Hiasan rambut atau sejenis wig yang dimiliki suku yang tinggal di wilayah Suojia, Liupanshui itu memiliki bentuk yang tidak biasa. Wig tersebut berbentuk tanduk.
"Menurut budaya Miao, suatu kebanggaan bagi perempuan dengan memakai wig tersebut untuk penghormatan terhadap leluhur," seperti dikutip dari Daily Mail.
Suku Miao merupakan salah satu suku yang termasuk golongan minoritas di China. Suku ini tersebar di beberapa bagian seperti Hainan, Guizhou, dan sebagainya. Konon, suku Miao masih merupakan kerabat dari suku Nanman pada era Dinasti Han.
Terkait wig tanduk palsu, perempuan Suku Miao zaman dahulu menyimpan rambut yang rontok saat disisir. Rambut Iinilah yang selanjutnya dikumpulkan dan dijalin sedemikian rupa dengan penyangga tanduk sapi atau kayu yang berbentuk sama.
Proses menyulam inilah yang melahirkan wig berbentuk tanduk sapi. Hingga akhirnya menjadi salah satu tradisi unik dunia.
Setiap wig diturunkan dari ibu ke anaknya, yang juga diwariskan dari garis nenek moyang perempuan sejak ratusan tahun lalu. Karena wig tersebut merupakan kumpulan rambut yang tidak hanya dari rambut ibunya, tetapi juga rambut nenek dan generasi sebelumnya lagi.
Wig ini dipakai oleh para gadis muda dalam acara tertentu. Di antaranya pernikahan, acara adat atau festival.
Wig tersebut dipakai sebagai bentuk penghormatan terhadap para leluhur. Bentuk yang menyerupai tanduk sapi menandakan bahwa Suku Miao menghormati sapi sebagai hewan sakral.
Berdasarkan kepercayaan Suku Miao, zaman dahulu tradisi itu dilakukan untuk menakut-nakuti binatang buas saat mereka bertani di daerah pegunungan. Hiasan kepala berbentuk tanduk itu diperkirakan memiliki berat hingga 4 kilogram.
Namun saat ini sebagian besar diganti dengan benang wol. Selain itu wig ini hanya menyimpan seikat rambut nenek moyang untuk mengenangnya.
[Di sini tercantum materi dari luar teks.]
-- ==== Sys2Proof/Safety.lean ====
section
/-! DEFINITION. The terms claims are stated in: the invariant, reachable states, safe runs, what a step leaves unchanged,
and the effects of the instruction families as the spec's rules word them. -/

namespace Sys2Proof.Machine

/-! ### Invariant, reachability, safe runs -/

/-- The invariant of the machine: bits 3..0 of F are zero (R22), and memory keeps its canonical form, which is the model's
choice of representation (DESIGN CHOICE, log 2). -/
abbrev State.Inv (s : State) : Prop := s.f &&& 0x0F#8 = 0x00#8 ∧ s.mem.wf

/-- A state reached from reset by the caller's interactions (R34, R143). -/
def Reachable (p : PcOverflow) (s : State) : Prop := ∃ acts, actsUnder p acts State.reset = .next s

/-- F holds one of the four values a program can reach (R34). -/
abbrev HasReachableFlags (s : State) : Prop := s.read8 .f ∈ [0x00#8, 0x20#8, 0x80#8, 0xA0#8]

/-- A run of `n` steps from `s` is safe: it has a result (R88). -/
def SafeRun (p : PcOverflow) (n : Nat) (s : State) : Prop := ∃ t, runResult p n s = .next t

/-! ### What stays unchanged -/

/-- Every cell outside the list keeps its value. -/
def KeepsCells (s t : State) (except : List Reg) : Prop := ∀ r, r ∉ except → t.read8 r = s.read8 r

/-- Every flag outside the list keeps its value. -/
def KeepsFlags (s t : State) (except : List Flag) : Prop := ∀ fl, fl ∉ except → t.getFlag fl = s.getFlag fl

/-- Bits 3..0 of F, which hold no flag (R27), are as they were. -/
def KeepsLowNibble (s t : State) : Prop := t.read8 .f &&& 0x0F#8 = s.read8 .f &&& 0x0F#8

/-- Every byte of memory reads as before. -/
def KeepsMemory (s t : State) : Prop := ∀ a : Word, t.memRead a = s.memRead a

/-! ### The effects the rules state -/

/-- The seven values of the r field that select a register, with the register (R64). -/
def regFields : List (BitVec 3 × Reg) :=
  [(0b000#3, .b), (0b001#3, .c), (0b010#3, .d), (0b011#3, .e), (0b100#3, .h), (0b101#3, .l), (0b111#3, .a)]

/-- The three load-immediate-16 opcodes, with the pair each loads (R62, R63). -/
def ldOpcodes : List (Byte × Pair) := [(0x01#8, .bc), (0x11#8, .de), (0x21#8, .hl)]

/-- The effect of load-immediate-16 (R90): the pair takes the word, no other cell (F among them) and no memory byte
changes, and the pc moves by 3. -/
def LoadsPair (p : Pair) (d16 : Word) (s : State) (o : Result) : Prop :=
  ∃ t, o = .next t ∧ t.read16 p = d16 ∧ KeepsCells s t [hiReg p, loReg p] ∧ KeepsMemory s t ∧ t.faulted = s.faulted ∧
    t.pc = s.pc + 3#16

/-- The effect of XOR with the operand value `v` (R95, R96): A takes A ^ v, F is 0x80 if that is 0 and 0x00 otherwise, no
other cell and no memory byte changes, and the pc moves by 1. -/
def XorsIntoA (v : Byte) (s : State) (o : Result) : Prop :=
  ∃ t, o = .next t ∧ t.read8 .a = s.read8 .a ^^^ v ∧
    t.read8 .f = (if s.read8 .a ^^^ v = 0x00#8 then 0x80#8 else 0x00#8) ∧
    t.getFlag .z = (s.read8 .a ^^^ v == 0x00#8) ∧ t.getFlag .n = false ∧ t.getFlag .h = false ∧ t.getFlag .c = false ∧
    KeepsCells s t [.a, .f] ∧ KeepsMemory s t ∧ t.faulted = s.faulted ∧ t.pc = s.pc + 1#16

/-- The effect of BIT on bit `b` of the operand value `v` (R100, R101): Z the negation of the bit, N 0, H 1, C and bits 3..0
of F kept; F = (Z << 7) | 0x20 | (C << 4) where bits 3..0 of F were zero (R22); no cell but F and no memory byte changes,
and the pc moves by 2. -/
def TestsBit (v : Byte) (b : BitVec 3) (s : State) (o : Result) : Prop :=
  ∃ t, o = .next t ∧ t.getFlag .z = !v.getLsbD b.toNat ∧ t.getFlag .n = false ∧ t.getFlag .h = true ∧
    KeepsFlags s t [.z, .n, .h] ∧ KeepsLowNibble s t ∧
    (s.f &&& 0x0F#8 = 0x00#8 →
      t.read8 .f = (if v.getLsbD b.toNat then 0x00#8 else 0x80#8) ||| 0x20#8 ||| (if s.getFlag .c then 0x10#8 else 0x00#8)) ∧
    KeepsCells s t [.f] ∧ KeepsMemory s t ∧ t.faulted = s.faulted ∧ t.pc = s.pc + 2#16

/-- The effect of a no-op of `n` bytes (R106, R110): only the pc changes. -/
def SkipsBytes (n : Nat) (s : State) (o : Result) : Prop := o = .next { s with pc := s.pc + BitVec.ofNat 16 n }

/-- A step whose instruction has length `len`: under `fault`, past the top of memory, only `faulted` changes (R84, R121);
otherwise the effect `eff` of the step holds. -/
def StepOr (p : PcOverflow) (len : Nat) (s : State) (eff : Result → Prop) : Prop :=
  (p = .fault → 0xFFFF < s.pc.toNat + len → stepUnder p s = .next { s with faulted := true }) ∧
  ((p = .wrap ∨ s.pc.toNat + len ≤ 0xFFFF) → eff (stepUnder p s))

end Sys2Proof.Machine
end

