-- ==== Sys2Proof/Tests/Slice0.lean ====
section
/-! SUPPORT. Tests. Expected results are the spec's: the worked examples and vectors of 95_test_vectors.md (named in each
comment), the encodings of 30_encoding.md, and the examples of the rules. Then the well-formedness smoke tests, the words
written out from the encodings, and a witness for every statement that has hypotheses. -/

namespace Sys2Proof.Tests

open Sys2Proof.Machine

/-- The state a result goes on to. -/
def nextOf (o : Result) : Option State :=
  match o with
  | .next t => some t
  | .fault _ => none
  | .refused _ => none

theorem eq_next_of_nextOf {o : Result} {t : State} (h : nextOf o = some t) : o = .next t := by
  cases o with
  | next u => exact congrArg _ (Option.some.inj h)
  | fault r => cases h
  | refused r => cases h

/-- `s` with bytes stored from an address on. -/
def place (s : State) (a : Word) : List Byte → State
  | [] => s
  | x :: xs => place (s.memWrite a x) (a + 1) xs

/-- The reset state with bytes placed from `pc` on, and the pc there. -/
def at_ (pc : Word) (bytes : List Byte) : State := { place State.reset pc bytes with pc := pc }

/-- What a step goes on to. -/
def after (p : PcOverflow) (s : State) : Option State := nextOf (stepUnder p s)

/-! ### Register file and flags (RF1 to RF9) -/

/-- RF1, RF2 -/
theorem test_pair_write_then_half_write :
    ((State.reset.write16 .bc 0xBEEF#16).read16 .bc = 0xBEEF#16 ∧ (State.reset.write16 .bc 0xBEEF#16).b = 0xBE#8) ∧
    ((State.reset.write16 .bc 0xBEEF#16).write8 .c 0x01#8).read16 .bc = 0xBE01#16 := by decide

/-- RF4, RF5 -/
theorem test_write_f_masks : (State.reset.write8 .f 0xFF#8).f = 0xF0#8 ∧ (State.reset.write8 .f 0x0F#8).f = 0x00#8 := by
  decide

/-- RF7, RF8 -/
theorem test_set_flags :
    ((State.reset.setFlag .z true).setFlag .c true).f = 0x90#8 ∧
    (((State.reset.setFlag .z true).setFlag .c true).setFlag .z false).f = 0x10#8 := by decide

/-- A write of 0x00 leaves the canonical form: nothing listed (R33, R43). -/
theorem test_write_zero_removes : ((State.reset.memWrite 5#16 1#8).memWrite 5#16 0#8) = State.reset := by decide

/-! ### Load-immediate-16 (L1 to L10) -/

/-- L1 -/
theorem test_ld_bc : (after .fault (at_ 0 [0x01, 0x34, 0x12])).map (fun t => (t.b, t.c, t.pc, t.f)) =
    some (0x12#8, 0x34#8, 3#16, 0#8) := by decide

/-- L4 -/
theorem test_ld_bc_immediate_is_data : (after .fault (at_ 0 [0x01, 0xCB, 0x7C])).map (fun t => t.read16 .bc) =
    some 0x7CCB#16 := by decide

/-- L2 -/
theorem test_ld_de : (after .fault ((at_ 0 [0x11, 0x00, 0x00]).write16 .de 0xFFFF#16)).map (fun t => (t.d, t.e, t.pc)) =
    some (0#8, 0#8, 3#16) := by decide

/-- L5 -/
theorem test_ld_hl_keeps_flags : (after .fault { at_ 0 [0x21, 0x01, 0x02] with f := 0xA0 }).map (fun t => (t.h, t.l, t.f)) =
    some (0x02#8, 0x01#8, 0xA0#8) := by decide

/-- L6, L7, L8 -/
theorem test_ld_hl_at_the_top :
    after .fault (at_ 0xFFFC [0x21, 0xAA, 0xBB]) =
      some { at_ 0xFFFC [0x21, 0xAA, 0xBB] with h := 0xBB, l := 0xAA, pc := 0xFFFF } ∧
    after .fault (at_ 0xFFFD [0x21, 0xAA, 0xBB]) = some { at_ 0xFFFD [0x21, 0xAA, 0xBB] with faulted := true } ∧
    after .wrap (at_ 0xFFFD [0x21, 0xAA, 0xBB]) =
      some { at_ 0xFFFD [0x21, 0xAA, 0xBB] with h := 0xBB, l := 0xAA, pc := 0x0000 } := by decide

/-- L10 -/
theorem test_ld_hl_wraps : (after .wrap (at_ 0xFFFF [0x21, 0xAA, 0xBB])).map (fun t => (t.read16 .hl, t.pc)) =
    some (0xBBAA#16, 2#16) := by decide

/-! ### XOR (X1 to X11) -/

/-- X1 -/
theorem test_xor_b : (after .fault { at_ 0 [0xA8] with a := 0xFF, b := 0x0F }).map (fun t => (t.a, t.b, t.f, t.pc)) =
    some (0xF0#8, 0x0F#8, 0x00#8, 1#16) := by decide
Selain wanita, para pria Suku Miao juga turut mengenakannya sebagai hiasan kepala. Namun, lambat laun laki-laki di suku ini meninggalkannya lantaran sulit bergerak. Sementara para perempuan tetap mempertahankannya.
Meskipun masyarakat Miao kini tidak lebih dari 5.000 orang, tetapi tradisi ini tetap dilakukan. Mereka kerap mengenakan hiasan kepala pada saat Festival Tari Bunga dan perayaan Tahun Baru Imlek.
Bagi orang pada umumnya sejarah ditulis dalam buku. Namun bagi perempuan Miao, sejarah berada di atas kepala mereka.